Since the US and Mexico are in final discussions on reestablishing the Remain in Mexico policy, experts believe that US President Joe Biden will not pressure his Mexican counterpart on environmental and energy issues at the summit. “Biden does not want any problems with Mexico because what really matters to him is migration, and he needs to make sure that Mexico continues to cooperate on the migration front,” said Pamela Starr, professor of international relations at USC who has previously advised diplomats from both countries.
The importance of Mexican cooperation to address migration occurred in September, when the Haitian migration caravans further increased. “The power balance between the Mexican government and the US government has shifted because of these circumstances. Mexican officials know they can hurt the Biden administration, and they know that the Biden administration knows that,” said Duncan Wood, Vice President of Strategy at the Wilson Center.
Mexico is now considered a key player to the US achieve its high-profile goals, the most important is migration, said Roberta Jacobson, former US ambassador to Mexico. “But I think they equally view Mexico as, at best, an extremely complicated partner and at worst an unreliable one on the number of things they care about.”
Last week, López Obrador stressed that the electricity reform was not going to be discussed during his meeting with Biden, unless US authorities bring the issue first at the meeting. “It is not on the agenda but, if it arises, we will explain what the reform consists of. What we want is that consumers no longer continue to be abused and that electricity prices do not increase. I promised that the prices of gasoline, diesel and electricity would not go up," said the president.

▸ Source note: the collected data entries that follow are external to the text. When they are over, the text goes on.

-- ==== Sys2Proof/Machine/Flags.lean ====
section
/-! DEFINITION. Every flag the machine computes (spec/10_state.md R24): a 0 or a 1 in the whole of VF. There is no
signed overflow and no carry in (spec/43_alu.md R171). The collision flag of DXYN is computed by the drawing itself,
in Machine/Display.lean. -/

namespace Sys2Proof.Machine

/-- A flag as the value of VF: 1 or 0. -/
def flagByte (b : Bool) : Byte := if b then 1 else 0

/-- 8XY4: the carry out of bit 7 of `a + b` (R166). -/
def carryFlag (a b : Byte) : Byte := flagByte (decide (a.toNat + b.toNat > 255))

/-- 8XY5 and 8XY7: NOT borrow of `a - b`; equality is no borrow (R167, R169). -/
def noBorrowFlag (a b : Byte) : Byte := flagByte (decide (a.toNat ≥ b.toNat))

/-- 8XY6: the bit shifted out on the right (R168). -/
def lsbFlag (a : Byte) : Byte := flagByte (a.getLsbD 0)

/-- 8XYE: the bit shifted out on the left (R170). -/
def msbFlag (a : Byte) : Byte := flagByte (a.getLsbD 7)

end Sys2Proof.Machine
end

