-- ==== Sys2Proof/Machine/Ops.lean ====
section
/-! DEFINITION. The named operations over memory, registers, the call stack and the random byte; how a Step raises a
fault, and how it completes (spec/10_state.md, spec/20_memory.md, spec/40_step_cycle.md). -/

namespace Sys2Proof.Machine

/-! ### Memory -/

/-- What Reset leaves at an address, and so what an unlisted address reads as: the glyph bytes at 0x000..0x04F, zero
everywhere else (R33, R38, R70). -/
def initialByte (a : Nat) : Byte := if a < Config.glyphBytes then Config.glyphByte a else 0

/-- `MEM[a]`, with no check (R10). -/
def Memory.read : Memory → Nat → Byte
  | [], a => initialByte a
  | (b, w) :: rest, a => if b = a then w else Memory.read rest a

/-- Lists a byte at its place in the rising order, over an earlier one. -/
def Memory.insert : Memory → Nat → Byte → Memory
  | [], a, w => [(a, w)]
  | (b, u) :: rest, a, w =>
    if a < b then (a, w) :: (b, u) :: rest
    else if a = b then (a, w) :: rest
    else (b, u) :: Memory.insert rest a w

/-- `MEM[a] <- w`, with no check (R10); a byte that goes back to its reset value is no longer listed. -/
def Memory.write (m : Memory) (a : Nat) (w : Byte) : Memory :=
  if w = initialByte a then m.filter (fun c => c.1 != a) else m.insert a w

/-- The canonical form: addresses strictly rising and inside the address space (R60), no byte listed that reads the
same when it is not. -/
abbrev Memory.wf (m : Memory) : Prop :=
  m.Pairwise (fun c d => c.1 < d.1) ∧ ∀ c ∈ m, c.1 < Config.memSize ∧ c.2 ≠ initialByte c.1

/-- The n bytes from address a, in ascending order (R62). -/
def Memory.readBytes (m : Memory) : Nat → Nat → List Byte
  | _, 0 => []
  | a, n + 1 => m.read a :: m.readBytes (a + 1) n

/-- Writes the bytes from address a, in ascending order (R63). -/
def Memory.writeBytes : Memory → Nat → List Byte → Memory
  | m, _, [] => m
  | m, a, b :: bs => (m.write a b).writeBytes (a + 1) bs

/-- `MemRead(addr, n)`: the whole range is checked, without wrap-around, before anything is read (R62). -/
def memRead (m : Memory) (addr n : Nat) : Except Fault (List Byte) :=
  if addr + n > Config.memSize then .error (.addressOutOfRange addr n) else .ok (m.readBytes addr n)

/-- `MemWrite(addr, n, bytes)`: the whole range is checked before any byte is written (R63). -/
def memWrite (m : Memory) (addr : Nat) (bytes : List Byte) : Except Fault Memory :=
  if addr + bytes.length > Config.memSize then .error (.addressOutOfRange addr bytes.length)
  else .ok (m.writeBytes addr bytes)

/-! ### Registers: one accessor and one update for each component -/

/-- `V[x]` (R10). -/
def State.getV (s : State) (x : Reg) : Byte := s.v[x]

/-- `V[x] <- b`: no register is protected, VF included (R22). -/
def State.setV (s : State) (x : Reg) (b : Byte) : State := { s with v := s.v.set x b }

/-- All general registers at once. -/
def State.setRegs (s : State) (v : Vector Byte 16) : State := { s with v := v }

/-- `I <- w`. -/
def State.setI (s : State) (w : Word) : State := { s with i := w }

/-- `pc <- w`. -/
def State.setPc (s : State) (w : Word) : State := { s with pc := w }

/-- `DT <- b`. -/
def State.setDt (s : State) (b : Byte) : State := { s with dt := b }

/-- `ST <- b`. -/
def State.setSt (s : State) (b : Byte) : State := { s with st := b }

/-- The memory after a write. -/
def State.setMem (s : State) (m : Memory) : State := { s with mem := m }

/-- The display after 00E0 or DXYN (R35). -/
def State.setPix (s : State) (p : Display) : State := { s with pix := p }

/-- A change to CORE alone: what the host's transactions make of it, the supply beside it left alone. -/
def State.onCore (f : CoreState → CoreState) (s : State) : State := { core := f s.core, supply := s.supply }

/-- The host names (or takes back) the byte of the Step about to run (R36; log 1). -/
def State.setRand (s : State) (r : Option Byte) : State := { s with supply := { s.supply with rand := r } }

/-- V0..VX as a list, VX included (R184). -/
def State.regsUpTo (s : State) (x : Reg) : List Byte := s.v.toList.take (x.val + 1)

/-- `V[k], V[k+1], ... <- bytes`, each register its own byte (R185). -/
def fillRegs (v : Vector Byte 16) : Nat → List Byte → Vector Byte 16
  | _, [] => v
  | k, b :: bs => fillRegs (v.setIfInBounds k b) (k + 1) bs

/-! ### The random byte, an input from outside CORE (R36, R173; log 1) -/

/-- The byte supplied to this Step: the one the host named, else a fresh value that nothing constrains. -/
def RandomSupply.byte (p : RandomSupply) : Byte := p.rand.getD (Config.randByte p.draws)

/-- The supply once its byte has been taken: the next byte is another one. -/
def RandomSupply.next (p : RandomSupply) : RandomSupply := { rand := none, draws := p.draws + 1 }

/-- CXNN has taken its byte. CORE is untouched. -/
def State.drawn (s : State) : State := { s with supply := s.supply.next }

/-! ### The call stack (R29, R30) -/

/-- `STACK[SP] <- w; SP <- SP + 1`, or StackOverflow when SP = 16 (R142, R213). -/
def State.push (s : State) (w : Word) : Except Fault State :=
  if h : s.sp.val < 16 then .ok { s with stack := s.stack.set s.sp.val w h, sp := ⟨s.sp.val + 1, by omega⟩ }
  else .error .stackOverflow

/-- `SP <- SP - 1` and the entry that was on top, which keeps its slot (R29), or StackUnderflow when SP = 0
(R140, R215). -/
def State.pop (s : State) : Except Fault (Word × State) :=
  if s.sp.val = 0 then .error .stackUnderflow
  else .ok (s.stack[s.sp.val - 1]'(by omega), { s with sp := ⟨s.sp.val - 1, by omega⟩ })

/-! ### How a Step ends -/

/-- Taking a fault: it is the result of the Step and nothing else. No handler, no vector, no saved register, no mode,
no record in the state, and so nothing to return from (R214, R219, R221). -/
def raise (f : Fault) : Result := .fault f

/-- A check that precedes every write (R124): a failed one ends the Step, a passed one goes on with its answer. -/
def checked {α : Type} (e : Except Fault α) (k : α → Result) : Result :=
  match e with
  | .error f => raise f
  | .ok a => k a

/-- The Step ends with `pc <- next_pc`, to an address the instruction gives (R126, R127). -/
def jumpTo (target : Word) (s : State) : Result := .next (s.setPc target)

/-- The Step ends with the default `pc <- pc + 2` (R126). -/
def complete (s : State) : Result := jumpTo (s.pc + 2) s

/-- The Step of a skip: `pc + 4` when the condition holds, else `pc + 2`, and nothing else (R156). -/
def skipWhen (c : Bool) (s : State) : Result := jumpTo (if c then s.pc + 4 else s.pc + 2) s

/-- A result to VX and no flag. -/
def writeResult (x : Reg) (b : Byte) (s : State) : Result := complete (s.setV x b)

/-- A result to VX and a flag to VF, the flag last, so that it stays when X = 15 (R125). -/
def writeResultFlag (x : Reg) (b flag : Byte) (s : State) : Result := complete ((s.setV x b).setV VF flag)

/-! ### Fetch and decode -/

/-- The fetch: two bytes at the whole, unmasked pc, big-endian (R64, R67, R121). -/
def fetch (c : CoreState) : Except Fault Word :=
  if c.pc.toNat + 2 > Config.memSize then .error (.addressOutOfRange c.pc.toNat 2)
  else .ok (be16 (c.mem.read c.pc.toNat) (c.mem.read (c.pc.toNat + 1)))

/-- The decode stage: the instruction, or UnknownOpcode with the word (R122, R212). -/
def decodeStage (op : Word) : Except Fault Instr :=
  match decodeWord op with
  | some i => .ok i
  | none => .error (.unknownOpcode op)

end Sys2Proof.Machine
end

While some analysts believe the proposed energy will not create tensions, others believe it will. Ken Salazar, US ambassador to Mexico, said he has serious concerns about the initiative as it limits competition in the energy sector. Moreover, US and Canadian Business Chambers sent a letter to Biden and Canadian Prime Minister Justin Trudeau denouncing the reforms during the Summit.
On Nov. 18, the first trilateral summit of Nort America´s leaders took place in Washington since 2016 when Trudeau, former US President Barack Obama and former Mexican President Enrique Peña Nieto met in Ottawa. The summits were suspended when former president Donald Trump took office saying he was not interested in attending them. Biden met separately with Trudeau and López Obrador before the leaders had the trilateral meeting. No further details of the meetings or the issues discussed have been provided.